Sara Szal Gottfried, MD, is a physician, researcher, educator, and seeker. She graduated from Harvard Medical School and Massachusetts Institute of Technology, and completed residency at University of California, San Francisco, but is more likely to prescribe a continuous glucose monitor and personalized nutrition plan than the latest pharmaceutical. Szal is a global keynote speaker and the author of four New York Times bestselling books about trauma, hormones, and health. She is Clinical Assistant Professor in Dept. of Integrative Medicine and Nutritional Sciences at Thomas Jefferson University, and Director of Precision Medicine at the Marcus Institute of Integrative Health. Her focus is at the interface of mental and physical health, N-of-1 trial design, personalized molecular profiling, use of wearables, and how to leverage these tools to improve health outcomes and promote deepening transformative experiences.

Transcript

Avery St. Onge: Welcome Dr. Szal. Thank you so much for joining me on the podcast today.

Sara Szal: My pleasure; nice to be with you, Avery.

Avery St. Onge: So, to begin, can you give me an overview of what you will be discussing at the symposium?

Sara Szal: We're going to be talking about personalized medicine and in the panel. The focus is on personalized nutrition.

Avery St. Onge: Okay, and then I know the audience is familiar with this concept, but can you define personalized medicine or personalized nutrition?

Sara Szal: Sure, so personalized medicine is what I practice, and I would say personalized nutrition is a subset of it. The way that I define it is that it's a type of medical care that is customized to the individual. So that's that. And gene-environment interface and how do we optimize it for whatever goal the client or patient has. So, for instance, I take care of executives at Thomas Jefferson University, and I also take care of professional athletes. And so their goals are a little bit different. Executives often are focused on career longevity, energy fitness, and cognitive performance, and then pro athletes, of course, are very focused on physical performance.

Avery St. Onge: How did you personally become interested in Personalized medicine? How did that journey begin for you?

Sara Szal: Yeah, I got interested, Avery, because I felt like the type of medicine that I was taught at Harvard Medical School and then in residency at the University Of California San Francisco was really medicine for the population. Which becomes medicine for the average. So if you think of, for instance, ah, you know Ah, ah, cholesterol level, if you think about lipids, we know what the bell shape curve looks like. We know what, Um, the average American has. But the problem is average in the United States. It's not that good, right? Because 88% of Americans are metabolically unhealthy, the average is not the same as optimal. If you're more interested in optimal performance, you're more interested in having the wind at your back. With the energy you have to seek your mission to do whatever you're on the planet to do, I think it's important to personalize. So, I've always been interested in that I'm a bioengineer before I went to medical school. And then when I struggled in my thirties with hormone imbalances, and, you know, finding that I had Insulin resistance, I realized that a lot of the things that are designed for a population-based model, you know, medicine for the average, didn't work for me. And so that started me on this path of doing N-of-1 experiments and really being able to tailor the way that I design my life, The way that I eat, sleep, think, and love Connect. All those things are personalized to who I am, and then I started to offer that to my patients, and it's really effective.
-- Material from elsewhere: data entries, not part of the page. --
-- ==== Sys2Proof/Machine/State.lean ====
section
/-! DEFINITION. The state of the controller, of system memory and of the agents around it (10_state.md), and the state
after reset (10_state.md R49). Plain data throughout. -/

namespace Sys2Proof.Machine

/-- The lifecycle state of a slot (10_state.md R31). -/
inductive SlotState where
  | free
  | allocated
  | ready
  | finalized
  | failed
  deriving DecidableEq, Repr

/-- The result codes (60_exceptions.md R230). -/
inductive ResultCode where
  | success
  | badParameters
  | badState
  | outOfMemory
  deriving DecidableEq, Repr

/-- The cause codes (60_exceptions.md R231). -/
inductive CauseCode where
  | none
  | illegalCmd
  | slotRange
  | keyLen
  | ivLen
  | dataLen
  | addrRange
  | seq
  | keyExpand
  | blockXform
  | busError
  | noFreeSlot
  deriving DecidableEq, Repr

/-- The engine's phase (40_sequencer.md R122). -/
inductive Phase where
  | idle
  | check
  | execInit
  | execBlock
  deriving DecidableEq, Repr

/-- STATUS (10_state.md R23 to R27). -/
structure Status where
  busy : Bool
  result : ResultCode
  cause : CauseCode
  resultSlot : BitVec 4
  deriving DecidableEq, Repr

/-- EVENT (10_state.md R28). -/
structure EventReg where
  done : Bool
  overrun : Bool
  deriving DecidableEq, Repr

/-- IRQ_EN (10_state.md R29). -/
structure IrqEnable where
  doneEn : Bool
  overrunEn : Bool
  deriving DecidableEq, Repr

/-- The argument registers (10_state.md R36, R37). -/
structure Args where
  srcAddr : Word
  dstAddr : Word
  len : Word
  keyAddr : Word
  keyLen : Word
  ivAddr : Word
  ivLen : Word
  deriving DecidableEq, Repr

/-- One context slot (10_state.md R30 to R34). KS is a KS_BITS-bit number, opaque (log entry 18). -/
structure Slot where
  state : SlotState
  dir : Dir
  cv : Bytes
  ks : Nat
  deriving DecidableEq, Repr

/-- A FREE slot as reset and FREE leave it, for block size `b` (10_state.md R35, R49). -/
def Slot.erased (b : Nat) : Slot := ⟨.free, .enc, List.replicate b 0, 0⟩

/-- The command latch L (10_state.md R45): the command word, the latched argument registers, L.NBLK and L.I. -/
structure Latch where
  cmd : Word
  args : Args
  nblk : Nat
  i : Nat
  deriving DecidableEq, Repr

/-- All argument registers 0 (10_state.md R49). -/
def Args.zero : Args := ⟨0, 0, 0, 0, 0, 0, 0⟩

/-- `L <- 0` (10_state.md R49, 40_sequencer.md R125). -/
def Latch.zero : Latch := ⟨0, Args.zero, 0, 0⟩

/-- The width of a register access on the bus (20_memory.md R67). -/
inductive AccessWidth where
  | byte
  | half
  | word
  | double
  deriving DecidableEq, Repr

/-- What a host can do (30_encoding.md R101, R102). Register accesses carry a bus address, as 10_state.md R20 decodes
it, and a width. A host access to system memory is one of `n` bytes, in effect at the memory when it happens (20_memory.md
R73). `wait` is the polling pseudo-instruction. -/
inductive HostOp where
  | readReg (addr : Nat) (width : AccessWidth)
  | writeReg (addr : Nat) (width : AccessWidth) (value : Word)
  | readMem (addr n : Nat)
  | writeMem (addr : Nat) (bytes : Bytes)
  | wait
  deriving DecidableEq, Repr

/-- Whose step comes next: the engine's, a host's, or the platform's reset (00_scope.md R5, 70_reset_and_hazards.md
R270). Log entry 6. -/
inductive Input where
  | engine
  | host (op : HostOp)
  | reset
  deriving DecidableEq, Repr

/-- What the last host read returned on the bus. The model's own, log entry 8. -/
inductive Response where
  | none
  | word (w : Word)
  | bytes (bs : Bytes)
  deriving DecidableEq, Repr

/-- The whole machine. The last four fields are the model's own (log entries 3, 4, 6, 8). -/
structure State where
  /-- 00_scope.md R6; no step changes it (log entry 1). -/
  params : Params
  status : Status
  event : EventReg
  irqEn : IrqEnable
  args : Args
  /-- CV_SEL (10_state.md R42). -/
  cvSel : BitVec 4
  /-- slot[0..NUM_SLOTS-1] (10_state.md R30). -/
  slots : List Slot
  latch : Latch
  phase : Phase
  /-- KEYBUF and IVBUF (10_state.md R46). -/
  keybuf : Bytes
  ivbuf : Bytes
  /-- System memory (20_memory.md R60): the listed bytes, addresses rising; an unlisted byte reads 0 (log entry 5). -/
  mem : List Host.Cell
  /-- What happens next, oldest first (log entry 6). -/
  inputs : List Input
  /-- What the last host read returned (log entry 8). -/
  resp : Response
  /-- Backend calls made so far (60_exceptions.md R236; log entry 3). -/
  calls : Nat
  /-- Free values taken so far (log entry 4). -/
  draws : Nat
  deriving DecidableEq, Repr

/-- Why a run stops as outside the contract. -/
inductive Fault where
  /-- Raised by a host access to a byte of the in-flight buffer set while BUSY = 1: the hazard fault of
  70_reset_and_hazards.md R278. Safe: the run stops where the hardware goes on with any value. Log entry 10. -/
  | bufferRace
  /-- Raised by a host access to system memory past address 0xFFFFFFFF, which 20_memory.md R60 does not have. Safe: no
  such access exists. Log entry 9. -/
  | noSuchAddress
  deriving DecidableEq, Repr

/-- What the model gives no meaning to, by name. -/
inductive Refusal where
  /-- An instruction without a meaning: raised by no arm of this model. Safe. -/
  | notModelled (mnemonic : String)
  /-- Raised by a host register access that is not an aligned 32-bit one (20_memory.md R67: "A model refuses it").
  Safe: the run stops. Log entry 11. -/
  | registerAccess
  /-- Raised by a host register access to an address outside the 256-byte window of 10_state.md R20: another device
  answers it. Safe: the run stops. Log entry 11. -/
  | outsideWindow
  /-- Raised by a host memory access that touches the register window where the platform maps it into system memory
  (93 S7, 20_memory.md R67). Safe: the run stops. Log entry 12. -/
  | windowAsMemory
  deriving DecidableEq, Repr

/-- Right after reset (10_state.md R49, 70_reset_and_hazards.md R271), for the parameters of log entry 1, with nothing
pending and memory with nothing listed. -/
def State.reset : State where
  params := Params.atReset
  status := ⟨false, .success, .none, 0⟩
  event := ⟨false, false⟩
  irqEn := ⟨false, false⟩
  args := Args.zero
  cvSel := 0
  slots := List.replicate Params.atReset.numSlots (Slot.erased Params.atReset.blockBytes)
  latch := Latch.zero
  phase := .idle
  keybuf := List.replicate Params.atReset.keyBytes 0
  ivbuf := List.replicate Params.atReset.blockBytes 0
  mem := []
  inputs := []
  resp := .none
  calls := 0
  draws := 0

end Sys2Proof.Machine
end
Avery St. Onge: And can you tell me just a bit about what personalized medicine actually looks like in practice? Then you got into this a little, but what does your patient population look like?

Sara Szal: Yeah, my patients primarily now are executives through the Executive Great Life program that we have at Thomas Jefferson, which is where I serve as the director of precision medicine. Um, so I take care of executives. They come in 2 different paths: either through the precision medicine program or they come in through the precision brain program. So ah, they spend a day with us and at the end they leave with a. Ah, protocol. That's really designed specifically for them, considering their genetics, goals, and biomarkers, so that mostly, in this case, is blood testing, so that's the executive. Great life program. Then, I also take care of professional athletes, which is a different beast because we're focused on genetics again because genetics determine about 40% of your capacity. Your physical performance, your recovery, your risk of injury, but another 60%, of course, is your environment, and so how do we? How do we know about genetics? So we know what we have to work around, but then how do we also design the environment so that it's working? Genetics to improve whatever the goal is, most of the pro athletes I work with are NBA players, and they want to gain muscle, lose fat, and, you know, run up and down the court. Um, the entire game. So yeah, that's what we're working with, and then I also take care of everyday folks. I've got a lot of men and women who come to me because they've got hormone of balance or they've got an autoimmune disease or ah prediabetes or some kind of metabolic dysfunction because that's the area of my research I do multi-omic phenotype being 4 Transition from health to prediabetes. So that's kind of the 3 classes of patients I've got: the executives, the pro athletes, and then kind of the everyday folks.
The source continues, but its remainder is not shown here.